А поскольку, умудренный жизненным опытом папа закономерно боялся, что любимого сына, умненького, но маленького и толстенького, будут бить в школе, Фиме в четыре года пришлось познакомиться с самбо. К великому ужасу мамы: «Учить драться!!! Фима же приличный мальчик! Он же играет на скрипке и будет вторым Давидом Ойстрахом или Ицхаком Перельманом».

Как папе удалось добиться, чтобы четырехлетку приняли в секцию, и как тренер умудрялся работать с ним, без единого спарринг-партнера в хотя бы близкой весовой категории — тайна, покрытая мраком.

Но уже через два года не только ровесникам, но и пацанам на пару лет старше, связываться с Фимой не стоило.
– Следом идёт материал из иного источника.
-- ==== Sys2Proof/Laws/Ops.lean ====
section
/-! SUPPORT. What the shared operations leave alone: raising, reporting, counting and emitting change nothing but the events,
the log, the counters and what stands on the ports. -/

namespace Sys2Proof.Machine

open Sys2Proof

/-- The part without its events, log, counters and ports. -/
def Part.rest (p : Part) : Part := { p with ev := {}, log := {}, cnt := [], out := [] }

@[simp] theorem Part.updEv_rest (p : Part) (g : Ev → Ev) : (p.updEv g).rest = p.rest := rfl
@[simp] theorem Part.updLog_rest (p : Part) (g : Log → Log) : (p.updLog g).rest = p.rest := rfl
@[simp] theorem Part.updCnt_rest (p : Part) (g : Tab Word → Tab Word) : (p.updCnt g).rest = p.rest := rfl
@[simp] theorem Part.updOut_rest (p : Part) (g : List Out → List Out) : (p.updOut g).rest = p.rest := rfl

@[simp] theorem emit_rest (o : Out) (p : Part) : (emit o p).rest = p.rest := rfl
@[simp] theorem countBy_rest (b i x n : Nat) (p : Part) : (countBy b i x n p).rest = p.rest := rfl
@[simp] theorem count_rest (b i x : Nat) (p : Part) : (count b i x p).rest = p.rest := rfl

@[simp] theorem signalVector_rest (v : Nat) (p : Part) : (signalVector v p).rest = p.rest := by
  unfold signalVector; split <;> simp

@[simp] theorem setPend_rest (n : Nat) (p : Part) : (setPend n p).rest = p.rest := by
  unfold setPend; dsimp only; split <;> simp

@[simp] theorem pushEvent_rest (x : EvEntry) (p : Part) : (pushEvent x p).rest = p.rest := by
  unfold pushEvent; split <;> simp

@[simp] theorem raiseEvent_rest (n i a : Nat) (p : Part) : (raiseEvent n i a p).rest = p.rest := by
  unfold raiseEvent; dsimp only; split <;> simp

@[simp] theorem closeWindow_rest (w : LogWindow) (p : Part) : (closeWindow w p).rest = p.rest := rfl

@[simp] theorem pushIntake_rest (x : LogEntry) (p : Part) : (pushIntake x p).rest = p.rest := by
  unfold pushIntake; split <;> simp

@[simp] theorem report_rest (s i c v k a : Nat) (p : Part) : (report s i c v k a p).rest = p.rest := by
  unfold report
  dsimp only
  split
  · simp
  · simp only [pushIntake_rest, Part.updLog_rest]
    split <;> (try split) <;> (try split) <;> simp

@[simp] theorem raiseAs_rest (v k n i a : Nat) (p : Part) : (raiseAs v k n i a p).rest = p.rest := by
  unfold raiseAs; dsimp only; split <;> simp

/-- Raising an event changes the events, the log, the counters and the ports, and nothing else. -/
@[simp] theorem raise_rest (n i a : Nat) (p : Part) : (raise n i a p).rest = p.rest := raiseAs_rest ..

@[simp] theorem setLevel_rest (n i : Nat) (on : Bool) (p : Part) : (setLevel n i on p).rest = p.rest := by
  unfold setLevel; dsimp only; split <;> (try split) <;> simp

theorem foldl_rest {α : Type} (f : Part → α → Part) (h : ∀ p a, (f p a).rest = p.rest) (l : List α) : ∀ p, (l.foldl f p).rest = p.rest := by
  induction l with
  | nil => intro p; rfl
  | cons x r ih => intro p; rw [List.foldl_cons, ih, h]

theorem clearPend_rest (b : BitVec 384) (again : Part → Part) (h : ∀ q, (again q).rest = q.rest) (p : Part) :
    (clearPend b again p).rest = p.rest := by
  unfold clearPend; rw [foldl_rest _ (by simp), h]; rfl

@[simp] theorem resignalBank_rest (b : Nat) (p : Part) : (resignalBank b p).rest = p.rest := by
  unfold resignalBank; split <;> simp

theorem Part.sys_of_rest {p q : Part} (h : p.rest = q.rest) : p.sys = q.sys := (congrArg Part.sys h : p.rest.sys = q.rest.sys)
theorem Part.maint_of_rest {p q : Part} (h : p.rest = q.rest) : p.maint = q.maint := (congrArg Part.maint h : p.rest.maint = q.rest.maint)
theorem Part.host_of_rest {p q : Part} (h : p.rest = q.rest) : p.host = q.host := (congrArg Part.host h : p.rest.host = q.rest.host)
theorem Part.txn_of_rest {p q : Part} (h : p.rest = q.rest) : p.txn = q.txn := (congrArg Part.txn h : p.rest.txn = q.rest.txn)
theorem Part.cfg_of_rest {p q : Part} (h : p.rest = q.rest) : p.cfg = q.cfg := (congrArg Part.cfg h : p.rest.cfg = q.rest.cfg)
theorem Part.inp_of_rest {p q : Part} (h : p.rest = q.rest) : p.inp = q.inp := (congrArg Part.inp h : p.rest.inp = q.rest.inp)
theorem Part.frc_of_rest {p q : Part} (h : p.rest = q.rest) : p.frc = q.frc := (congrArg Part.frc h : p.rest.frc = q.rest.frc)
theorem Part.comp_of_rest {p q : Part} (h : p.rest = q.rest) : p.comp = q.comp := (congrArg Part.comp h : p.rest.comp = q.rest.comp)
theorem Part.fr_of_rest {p q : Part} (h : p.rest = q.rest) : p.fr = q.fr := (congrArg Part.fr h : p.rest.fr = q.rest.fr)
theorem Part.light_of_rest {p q : Part} (h : p.rest = q.rest) : p.light = q.light := (congrArg Part.light h : p.rest.light = q.rest.light)
theorem Part.kl_of_rest {p q : Part} (h : p.rest = q.rest) : p.kl = q.kl := (congrArg Part.kl h : p.rest.kl = q.rest.kl)
theorem Part.aud_of_rest {p q : Part} (h : p.rest = q.rest) : p.aud = q.aud := (congrArg Part.aud h : p.rest.aud = q.rest.aud)
theorem Part.tb_of_rest {p q : Part} (h : p.rest = q.rest) : p.tb = q.tb := (congrArg Part.tb h : p.rest.tb = q.rest.tb)
theorem Part.pair_of_rest {p q : Part} (h : p.rest = q.rest) : p.pair = q.pair := (congrArg Part.pair h : p.rest.pair = q.rest.pair)
theorem Part.hrt_of_rest {p q : Part} (h : p.rest = q.rest) : p.hrt = q.hrt := (congrArg Part.hrt h : p.rest.hrt = q.rest.hrt)
theorem Part.fab_of_rest {p q : Part} (h : p.rest = q.rest) : p.fab = q.fab := (congrArg Part.fab h : p.rest.fab = q.rest.fab)
theorem Part.pwr_of_rest {p q : Part} (h : p.rest = q.rest) : p.pwr = q.pwr := (congrArg Part.pwr h : p.rest.pwr = q.rest.pwr)
theorem Part.perf_of_rest {p q : Part} (h : p.rest = q.rest) : p.perf = q.perf := (congrArg Part.perf h : p.rest.perf = q.rest.perf)
theorem Part.free_of_rest {p q : Part} (h : p.rest = q.rest) : p.free = q.free := (congrArg Part.free h : p.rest.free = q.rest.free)

@[simp] theorem emit_sys (o : Out) (p : Part) : (emit o p).sys = p.sys := Part.sys_of_rest (emit_rest o p)
@[simp] theorem emit_maint (o : Out) (p : Part) : (emit o p).maint = p.maint := Part.maint_of_rest (emit_rest o p)
@[simp] theorem emit_host (o : Out) (p : Part) : (emit o p).host = p.host := Part.host_of_rest (emit_rest o p)
@[simp] theorem emit_txn (o : Out) (p : Part) : (emit o p).txn = p.txn := Part.txn_of_rest (emit_rest o p)
@[simp] theorem emit_cfg (o : Out) (p : Part) : (emit o p).cfg = p.cfg := Part.cfg_of_rest (emit_rest o p)
@[simp] theorem emit_inp (o : Out) (p : Part) : (emit o p).inp = p.inp := Part.inp_of_rest (emit_rest o p)
@[simp] theorem emit_frc (o : Out) (p : Part) : (emit o p).frc = p.frc := Part.frc_of_rest (emit_rest o p)
@[simp] theorem emit_comp (o : Out) (p : Part) : (emit o p).comp = p.comp := Part.comp_of_rest (emit_rest o p)
@[simp] theorem emit_fr (o : Out) (p : Part) : (emit o p).fr = p.fr := Part.fr_of_rest (emit_rest o p)
@[simp] theorem emit_light (o : Out) (p : Part) : (emit o p).light = p.light := Part.light_of_rest (emit_rest o p)
@[simp] theorem emit_kl (o : Out) (p : Part) : (emit o p).kl = p.kl := Part.kl_of_rest (emit_rest o p)
@[simp] theorem emit_aud (o : Out) (p : Part) : (emit o p).aud = p.aud := Part.aud_of_rest (emit_rest o p)
@[simp] theorem emit_tb (o : Out) (p : Part) : (emit o p).tb = p.tb := Part.tb_of_rest (emit_rest o p)
@[simp] theorem emit_pair (o : Out) (p : Part) : (emit o p).pair = p.pair := Part.pair_of_rest (emit_rest o p)
@[simp] theorem emit_hrt (o : Out) (p : Part) : (emit o p).hrt = p.hrt := Part.hrt_of_rest (emit_rest o p)
@[simp] theorem emit_fab (o : Out) (p : Part) : (emit o p).fab = p.fab := Part.fab_of_rest (emit_rest o p)
@[simp] theorem emit_pwr (o : Out) (p : Part) : (emit o p).pwr = p.pwr := Part.pwr_of_rest (emit_rest o p)
@[simp] theorem emit_perf (o : Out) (p : Part) : (emit o p).perf = p.perf := Part.perf_of_rest (emit_rest o p)
@[simp] theorem emit_free (o : Out) (p : Part) : (emit o p).free = p.free := Part.free_of_rest (emit_rest o p)

@[simp] theorem countBy_sys (b i x n : Nat) (p : Part) : (countBy b i x n p).sys = p.sys := Part.sys_of_rest (countBy_rest b i x n p)
@[simp] theorem countBy_maint (b i x n : Nat) (p : Part) : (countBy b i x n p).maint = p.maint := Part.maint_of_rest (countBy_rest b i x n p)
@[simp] theorem countBy_host (b i x n : Nat) (p : Part) : (countBy b i x n p).host = p.host := Part.host_of_rest (countBy_rest b i x n p)
@[simp] theorem countBy_txn (b i x n : Nat) (p : Part) : (countBy b i x n p).txn = p.txn := Part.txn_of_rest (countBy_rest b i x n p)
@[simp] theorem countBy_cfg (b i x n : Nat) (p : Part) : (countBy b i x n p).cfg = p.cfg := Part.cfg_of_rest (countBy_rest b i x n p)
@[simp] theorem countBy_inp (b i x n : Nat) (p : Part) : (countBy b i x n p).inp = p.inp := Part.inp_of_rest (countBy_rest b i x n p)
@[simp] theorem countBy_frc (b i x n : Nat) (p : Part) : (countBy b i x n p).frc = p.frc := Part.frc_of_rest (countBy_rest b i x n p)
@[simp] theorem countBy_comp (b i x n : Nat) (p : Part) : (countBy b i x n p).comp = p.comp := Part.comp_of_rest (countBy_rest b i x n p)
@[simp] theorem countBy_fr (b i x n : Nat) (p : Part) : (countBy b i x n p).fr = p.fr := Part.fr_of_rest (countBy_rest b i x n p)
@[simp] theorem countBy_light (b i x n : Nat) (p : Part) : (countBy b i x n p).light = p.light := Part.light_of_rest (countBy_rest b i x n p)
@[simp] theorem countBy_kl (b i x n : Nat) (p : Part) : (countBy b i x n p).kl = p.kl := Part.kl_of_rest (countBy_rest b i x n p)
@[simp] theorem countBy_aud (b i x n : Nat) (p : Part) : (countBy b i x n p).aud = p.aud := Part.aud_of_rest (countBy_rest b i x n p)
@[simp] theorem countBy_tb (b i x n : Nat) (p : Part) : (countBy b i x n p).tb = p.tb := Part.tb_of_rest (countBy_rest b i x n p)
@[simp] theorem countBy_pair (b i x n : Nat) (p : Part) : (countBy b i x n p).pair = p.pair := Part.pair_of_rest (countBy_rest b i x n p)
@[simp] theorem countBy_hrt (b i x n : Nat) (p : Part) : (countBy b i x n p).hrt = p.hrt := Part.hrt_of_rest (countBy_rest b i x n p)
@[simp] theorem countBy_fab (b i x n : Nat) (p : Part) : (countBy b i x n p).fab = p.fab := Part.fab_of_rest (countBy_rest b i x n p)
@[simp] theorem countBy_pwr (b i x n : Nat) (p : Part) : (countBy b i x n p).pwr = p.pwr := Part.pwr_of_rest (countBy_rest b i x n p)
@[simp] theorem countBy_perf (b i x n : Nat) (p : Part) : (countBy b i x n p).perf = p.perf := Part.perf_of_rest (countBy_rest b i x n p)
@[simp] theorem countBy_free (b i x n : Nat) (p : Part) : (countBy b i x n p).free = p.free := Part.free_of_rest (countBy_rest b i x n p)

@[simp] theorem count_sys (b i x : Nat) (p : Part) : (count b i x p).sys = p.sys := Part.sys_of_rest (count_rest b i x p)
@[simp] theorem count_maint (b i x : Nat) (p : Part) : (count b i x p).maint = p.maint := Part.maint_of_rest (count_rest b i x p)
@[simp] theorem count_host (b i x : Nat) (p : Part) : (count b i x p).host = p.host := Part.host_of_rest (count_rest b i x p)
@[simp] theorem count_txn (b i x : Nat) (p : Part) : (count b i x p).txn = p.txn := Part.txn_of_rest (count_rest b i x p)
@[simp] theorem count_cfg (b i x : Nat) (p : Part) : (count b i x p).cfg = p.cfg := Part.cfg_of_rest (count_rest b i x p)
@[simp] theorem count_inp (b i x : Nat) (p : Part) : (count b i x p).inp = p.inp := Part.inp_of_rest (count_rest b i x p)
@[simp] theorem count_frc (b i x : Nat) (p : Part) : (count b i x p).frc = p.frc := Part.frc_of_rest (count_rest b i x p)
@[simp] theorem count_comp (b i x : Nat) (p : Part) : (count b i x p).comp = p.comp := Part.comp_of_rest (count_rest b i x p)
@[simp] theorem count_fr (b i x : Nat) (p : Part) : (count b i x p).fr = p.fr := Part.fr_of_rest (count_rest b i x p)
@[simp] theorem count_light (b i x : Nat) (p : Part) : (count b i x p).light = p.light := Part.light_of_rest (count_rest b i x p)
@[simp] theorem count_kl (b i x : Nat) (p : Part) : (count b i x p).kl = p.kl := Part.kl_of_rest (count_rest b i x p)
@[simp] theorem count_aud (b i x : Nat) (p : Part) : (count b i x p).aud = p.aud := Part.aud_of_rest (count_rest b i x p)
@[simp] theorem count_tb (b i x : Nat) (p : Part) : (count b i x p).tb = p.tb := Part.tb_of_rest (count_rest b i x p)
@[simp] theorem count_pair (b i x : Nat) (p : Part) : (count b i x p).pair = p.pair := Part.pair_of_rest (count_rest b i x p)
@[simp] theorem count_hrt (b i x : Nat) (p : Part) : (count b i x p).hrt = p.hrt := Part.hrt_of_rest (count_rest b i x p)
@[simp] theorem count_fab (b i x : Nat) (p : Part) : (count b i x p).fab = p.fab := Part.fab_of_rest (count_rest b i x p)
@[simp] theorem count_pwr (b i x : Nat) (p : Part) : (count b i x p).pwr = p.pwr := Part.pwr_of_rest (count_rest b i x p)
@[simp] theorem count_perf (b i x : Nat) (p : Part) : (count b i x p).perf = p.perf := Part.perf_of_rest (count_rest b i x p)
@[simp] theorem count_free (b i x : Nat) (p : Part) : (count b i x p).free = p.free := Part.free_of_rest (count_rest b i x p)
Заодно он перестал быть толстеньким, хотя маленьким и умненьким так и остался.

А еще через год первоклассник Фима увидел в кабинете труда сверлильный станок (ручной, еще дореволюционного выпуска, тот самый «Станокъ Феникса»). И пропал для окружающего мира.

Скрипка (Фимочка, тебе же прочат великое будущее, шо ты сибе думаешь?!) была заброшена. Шахматы (у тебя уже второй разряд! Ты же почти Ботвинник!) — тоже. Школьная программа Фиме не была нужна до третьего класса, минимум, хотя посещать школу все равно приходилось. Домашние задания мальчик приспособился делать под партой во время следующего урока. Учителя этого демонстративно не замечали. В конце концов, ученика лучше в школе не было.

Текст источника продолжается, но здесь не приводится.